When WebSphere detects that a thread has been active longer than the time defined by the thread monitor threshold, the appserver takes the following actions:
- Logs a warning that indicates the name of the thread that is hung and how long it has been active...
WSVR0605W: Thread threadname has been active for hangtime and may be hung. There are totalthreads threads in total in the server that may be hung....where...
- threadname is the name that appears in a JVM thread dump
- hangtime gives an approximation of how long the thread has been active
- totalthreads gives an overall assessment of the system threads.
- Issues a JMX notification.
This notification enables third-party tools to catch the event and take appropriate action, such as...
- Triggering a JVM thread dump of the server
- Issuing an electronic page or e-mail
The following JMX notification events are defined in the...
com.ibm.websphere.management.NotificationConstants...class
- TYPE_THREAD_MONITOR_THREAD_HUNG
Triggered by the detection of a (potentially) hung thread.
- TYPE_THREAD_MONITOR_THREAD_CLEAR
Triggered if a thread that was previously reported as hung completes its work. See false alarms.
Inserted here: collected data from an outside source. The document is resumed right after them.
-- ==== Sys2Proof/Machine/FlowOps.lean ====
section
/-!
DEFINITION. What the flow engine does (chapter 14): matching and checking packets, placing and taking samples,
concealment, packets built and posted, and the contexts of a page that is drained, killed or reset.
-/

namespace Sys2Proof.Machine

/-! ### Matching (R351) -/

def FlowCtx.dst (x : FlowCtx) : List Word := if x.pathB then x.desc.dstB else x.desc.dstA
def FlowCtx.filter (x : FlowCtx) : List Word := if x.pathB then x.desc.srcB else x.desc.srcA

/-- The key of a receive path: port, destination address and port, source filter, VLAN identifier. -/
def FlowCtx.key (x : FlowCtx) : Nat × List Word × Nat × List Word × Option Nat :=
  (x.port, x.dst, x.desc.dport, x.filter, if x.desc.vlan then some (x.desc.tci.toNat % 4096) else none)

/-- A frame matches a path. -/
def FlowCtx.accepts (x : FlowCtx) (port : Nat) (h : Headers) (l : List Byte) : Bool :=
  !x.freeing && x.port == port && x.desc.ipv6 == h.ipv6 && h.dport l == some x.desc.dport && x.dst == h.dst &&
    (x.filter.all (· == 0) || x.filter == h.src) &&
    (match h.tci with
    | some v => x.desc.vlan && v % 4096 == x.desc.tci.toNat % 4096
    | none => !x.desc.vlan)

/-- The receive context that a frame of a port matches. -/
def State.flowMatch (s : State) (port : Nat) (h : Headers) (l : List Byte) : Option Nat :=
  (s.flow.ctxs.find? fun e => e.1 < 512 && e.2.accepts port h l).map (·.1)

/-! ### Checking and placing a packet (R352, R358, R359, R365, R366) -/

/-- An RTP packet: whether it is version 2 and whole, its fields, and its payload. -/
structure Rtp where
  ok : Bool
  pt : Nat
  seq : Nat
  ts : Word
  ssrc : Word
  payload : List Byte
  deriving DecidableEq, Repr

/-- The RTP packet of a UDP datagram whose header begins at `u`. -/
def rtpOf (l : List Byte) (u : Nat) : Rtp :=
  let r := u + 8
  let stop := u + be16 l (u + 4)
  let b0 := byteAt l r
  let head := 12 + 4 * (b0 % 16)
  let head := if b0.testBit 4 then head + 4 + 4 * be16 l (r + head + 2) else head
  let pad := if b0.testBit 5 then byteAt l (stop - 1) else 0
  { ok := b0 / 64 == 2 && stop ≤ l.length && r + head + pad ≤ stop && (!b0.testBit 5 || 1 ≤ pad),
    pt := byteAt l (r + 1) % 128, seq := be16 l (r + 2), ts := BitVec.ofNat 32 (be32 l (r + 4)),
    ssrc := BitVec.ofNat 32 (be32 l (r + 8)), payload := (l.drop (r + head)).take (stop - pad - (r + head)) }

/-- A drop counted in FMT_ERR. -/
def State.fmtErr (s : State) (c : Nat) : State := (s.ctxCount c FLOW.FMT_ERR).event (ctxPage c) 7

/-- Sample `ch` of period `i`, left-aligned in 32 bits (R354, R360). -/
def sampleAt (payload : List Byte) (chans bytes i ch : Nat) : Word :=
  let o := (i * chans + ch) * bytes
  BitVec.ofNat 32 ((List.range bytes).foldl (fun a k => a * 256 + byteAt payload (o + k)) 0 * 2 ^ (8 * (4 - bytes)))

/-- The low-32-bit difference of two counts, as a signed number. -/
def near32 (a b : Nat) : Int := signed 32 (unsigned 32 ((a : Int) - b))

/-- The sequence gap that a new number shows, and the newest number after it. -/
def seqStep (highest : Option Nat) (seq : Nat) : Nat × Nat :=
  match highest with
  | none => (0, seq)
  | some h =>
    let ahead := (seq + 65536 - h) % 65536
    if ahead < 32768 then (ahead - 1, seq)
    else if (h + 65536 - seq) % 65536 < 512 then (0, h) else (0, seq)

/-- What a list of dated values still holds of the last second. -/
def State.lastSecond (s : State) (l : List (Nat × Int)) : List (Nat × Int) := l.filter fun e => s.now < e.1 + cyclesSec 1

/-- CTX_MARGIN shows the least margin of those kept; with none it is a free value (log 329). -/
def State.putMargin (s : State) (c : Nat) (l : List (Nat × Int)) : State :=
  match l with
  | [] => s.free.2.ctxSet c FLOW.CTX_MARGIN_NS s.free.1
  | e :: r => s.ctxSet c FLOW.CTX_MARGIN_NS (unsigned 32 (clampSym 32 (r.foldl (fun a x => min a x.2) e.2)))

/-- CTX_MARGIN: the least margin of the last second. -/
def State.showMargin (s : State) (c : Nat) (ns : Int) : State :=
  match s.ctx c with
  | none => s
  | some x =>
    let l := (s.now, ns) :: s.lastSecond x.margins
    let s := (s.setCtx c { x with margins := l }).putMargin c l
    if x.paired then s.showProtected (x.home c) else s

/-- Words of a playout ring: the smallest power of two not below W + 32 (R360). -/
def playRing (hz : Nat) : Nat := if hz ≤ 48000 then 1024 else if hz ≤ 96000 then 2048 else 4096

/-- The Girth offset of a channel's sample with a media count in the playout buffer of context `a`: a ring per channel,
outside the vault area; where firmware places the buffer the spec does not say (free, log 229). -/
def State.playAddr (s : State) (a hz count ch : Nat) : Nat :=
  (Config.playBase a % s.vaultBase / 16 * 16 + 4 * (ch * playRing hz + count % playRing hz)) % s.vaultBase

/-- One sample period stored in the playout buffer of context `a`, left missing where a write of it is shadowed (R373).
Answers whether one was. -/
def State.placeSample (s : State) (a hz count : Nat) (v : List Word) : State × Bool :=
  let r := v.zipIdx.foldl (fun r e =>
    let q := r.1.store 1 5 (r.1.playAddr a hz count e.2) (bytesOf e.1)
    (q.1, r.2 || q.2)) (s, false)
  (r.1.onCtx a fun y => { y with
    placed := (if r.2 then [] else [count]) ++ y.placed.filter fun k => k % playRing hz ≠ count % playRing hz }, r.2)
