-- ==== Sys2Proof/Machine/Ptp.lean ====
section
/-!
DEFINITION. The PTP instances (R317 to R320): the profile word and its checks, the start or stop of an instance, and what
Sync and Announce messages do to it.
-/

namespace Sys2Proof.Machine

/-! ### Messages (R320) -/

/-- The Rein evaluates its selection at once where a slot is bound to the TIME0 instance (R327, R329). -/
def State.ptpSeen (s : State) : State := if refSlots.any fun i => s.refKind i = 5 then s.reselect else s

/-- This node becomes grandmaster; the clockClass that it announces is firmware's own (free value, log 3). Firmware steers
TIME0 to the reference that the Rein selects. -/
def State.becomeGrandmaster (s : State) (n : Nat) : State :=
  if s.servo n = Servo.grandmaster then s
  else
    let s := s.free.2.set Pg.time (TIME.PTP_STAT_CLASS n) s.free.1
    (s.setServo n Servo.grandmaster).steerGrandmaster

/-- A master is selected: another than before, or after a state without one, has the instance in ACQUIRING. -/
def State.takeMaster (s : State) (n : Nat) (a : Announce) : State :=
  let fresh := (s.ptp n).master != some a.source
  let s := s.setPtp n { s.ptp n with
    master := some a.source, cls := a.clockClass.toNat, utc := a.utcOffset.toNat, accuracy := a.accuracy }
  let s := s.showMaster n a.clockClass.toNat a.utcOffset.toNat
  if fresh && s.servo n = Servo.acquiring then s.setPtp n { s.ptp n with good := 0, bad := 0 }
  else if fresh || s.servo n ≠ Servo.locked then s.setServo n Servo.acquiring
  else s

/-- SYNC_RECEIVED (R320): a Sync of the selected master shows an offset; firmware steps where it may, else steers by the
increment and slew given. -/
def execSyncReceived (n : Nat) (offset : Int) (incFrac : Word) (slew : Int) (s : State) : Outcome :=
  guardWf (n < 2) (.next (whenHolds (s.fwRunning && (s.servo n == Servo.acquiring || s.servo n == Servo.locked)) s
    fun s =>
      let s := if n = 1 then s.capturePair else s
      let s := s.set Pg.time (TIME.PTP_OFFSET_NS n) (unsigned 32 (clampSym 32 offset))
      let s := s.fwMoves fun s => if s.servoSteps n offset then s.stepTime n (-offset) else s.steer n incFrac slew
      (s.countOffset n offset).ptpSeen))

/-- ANNOUNCE_RECEIVED (R320): the best master clock algorithm has weighed an Announce. -/
def execAnnounceReceived (n : Nat) (a : Announce) (s : State) : Outcome :=
  guardWf (n < 2) (.next (whenHolds (s.fwRunning && s.servo n != Servo.disabled) s fun s =>
    if a.wins && gmCapable (s.profile n) then (s.becomeGrandmaster n).ptpSeen
    else if a.selects then (s.takeMaster n a).ptpSeen
    else s))

/-- ANNOUNCE_TIMEOUT (R320): no qualified master remains. -/
def execAnnounceTimeout (n : Nat) (wins : Bool) (s : State) : Outcome :=
  guardWf (n < 2) (.next (whenHolds (s.fwRunning && s.servo n != Servo.disabled) s fun s =>
    if wins && gmCapable (s.profile n) then (s.becomeGrandmaster n).ptpSeen
    else if s.servo n = Servo.acquiring || s.servo n = Servo.locked then (s.setServo n Servo.holdover).ptpSeen
    else s))

/-! ### PTP_PROFILE (R317, R318) -/

/-- A signed 4-bit interval field; 0x8 takes the profile default. -/
def logField (w : Nat) (lo : Nat) : Option Int :=
  let v := w / 2 ^ lo % 16
  if v = 8 then none else some (signed 4 v)

/-- An interval in a range, or the default. -/
def logOk (l : Option Int) (lo hi : Int) : Bool :=
  match l with
  | none => true
  | some v => lo ≤ v && v ≤ hi

/-- Intervals that both the table of R317 and the profile's standard permit. The standards' ranges are PRESUMED (log
50): ST 2059-2 Sync -7 to -1, Announce -3 to 1, delay from the Sync interval to 5 above it; AES67 Sync -4 to 1, Announce
0 to 4, delay -3 to 5; 802.1AS takes all of the table. -/
def intervalsOk (profile w : Nat) : Bool :=
  let sync := logField w 16
  let ann := logField w 20
  let delay := logField w 24
  logOk sync (-7) 1 && logOk ann (-3) 4 && logOk delay (-7) 5 &&
    (if profile = 1 then
      let base := sync.getD (-3)
      logOk sync (-7) (-1) && logOk ann (-3) 1 && logOk delay base (base + 5)
     else if profile = 2 then logOk sync (-4) 1 && logOk ann 0 4 && logOk delay (-3) 5
     else true)

/-- No bit lies outside the fields of a profile word. -/
def profileBits (w : Nat) : Bool := w &&& 0xF000AC80 == 0

/-- The transport is one that the profile names (R316). -/
def transportOk (profile transport : Nat) : Bool := if profile = 3 then transport == 2 else transport ≤ 1

/-- A profile word, domain and mask of a start (R318). -/
def profileOk (w dom mask : Nat) : Bool :=
  let profile := w % 16
  profileBits w && profile ≤ 3 && transportOk profile (w / 256 % 4) && dom ≤ 127 && intervalsOk profile w &&
    !(w.testBit 5 && w.testBit 6) && (!w.testBit 12 || w.testBit 6) && mask ≠ 0 && mask < 16

/-- Firmware stamps a port that serves only a TIME1 instance by TIME1, every other port that serves one by TIME0
(R319). -/
def State.stampSources (s : State) : State :=
  let m0 := s.get Pg.time (TIME.PTP_PORT_PORTS 0)
  let m1 := s.get Pg.time (TIME.PTP_PORT_PORTS 1)
  s.each (List.range s.macCount) fun s p =>
    if m0.testBit p || m1.testBit p then s.setFlag (Pg.mac p) MAC.CFG_TS_SRC (!m0.testBit p) else s

/-- PTP_PROFILE (R318). -/
def execPtpProfile (tag : BitVec 8) (code domain mask : Word) (s : State) : Outcome :=
  .next (s.mailbox Op.ptpProfile tag [code, domain, mask] fun s =>
    let op := Op.ptpProfile
    let w := code.toNat
    let n := bit (w.testBit 12)
    if w % 16 = 0 then
      if !profileBits w then s.reply op tag St.badArg []
      else if !s.enabled Pg.time then s.reply op tag St.notEnabled []
      else (s.startPtp n code 0 0).stampSources.ptpSeen.done op tag
    else if !profileOk w domain.toNat mask.toNat then s.reply op tag St.badArg []
    else if (List.range 4).any fun p => mask.getLsbD p && s.macCount ≤ p then s.reply op tag St.absent []
    else if !s.enabled Pg.time then s.reply op tag St.notEnabled []
    else (s.startPtp n code domain.toNat mask.toNat).stampSources.ptpSeen.done op tag)

end Sys2Proof.Machine
end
- Triggers changes in the PMI data counters.
These PMI data counters are used by various tools, such as the TPV, to provide a performance analysis.
False Alarms
If the work actually completes, a second set of messages, notifications and PMI events is produced to identify the false alarm. The following message is written to the log:
WSVR0606W: Thread threadname was previously reported to be hung but has completed. It was active for approximately hangtime. There are totalthreads threads in total in the server that still may be hung.where threadname is the name that appears in a JVM thread dump, hangtime gives an approximation of how long the thread has been active and totalthreads gives an overall assessment of the system threads.
Automatic adjustment of the hang time threshold
If the thread monitor determines that too many false alarms are issued (determined by the number of pairs of hang and clear messages), it can automatically adjust the threshold. When this adjustment occurs, the following message is written to the log:
WSVR0607W: Too many thread hangs have been falsely reported. The hang threshold is now being set to thresholdtime....where thresholdtime is the time (in seconds) in which a thread can be active before it is considered hung.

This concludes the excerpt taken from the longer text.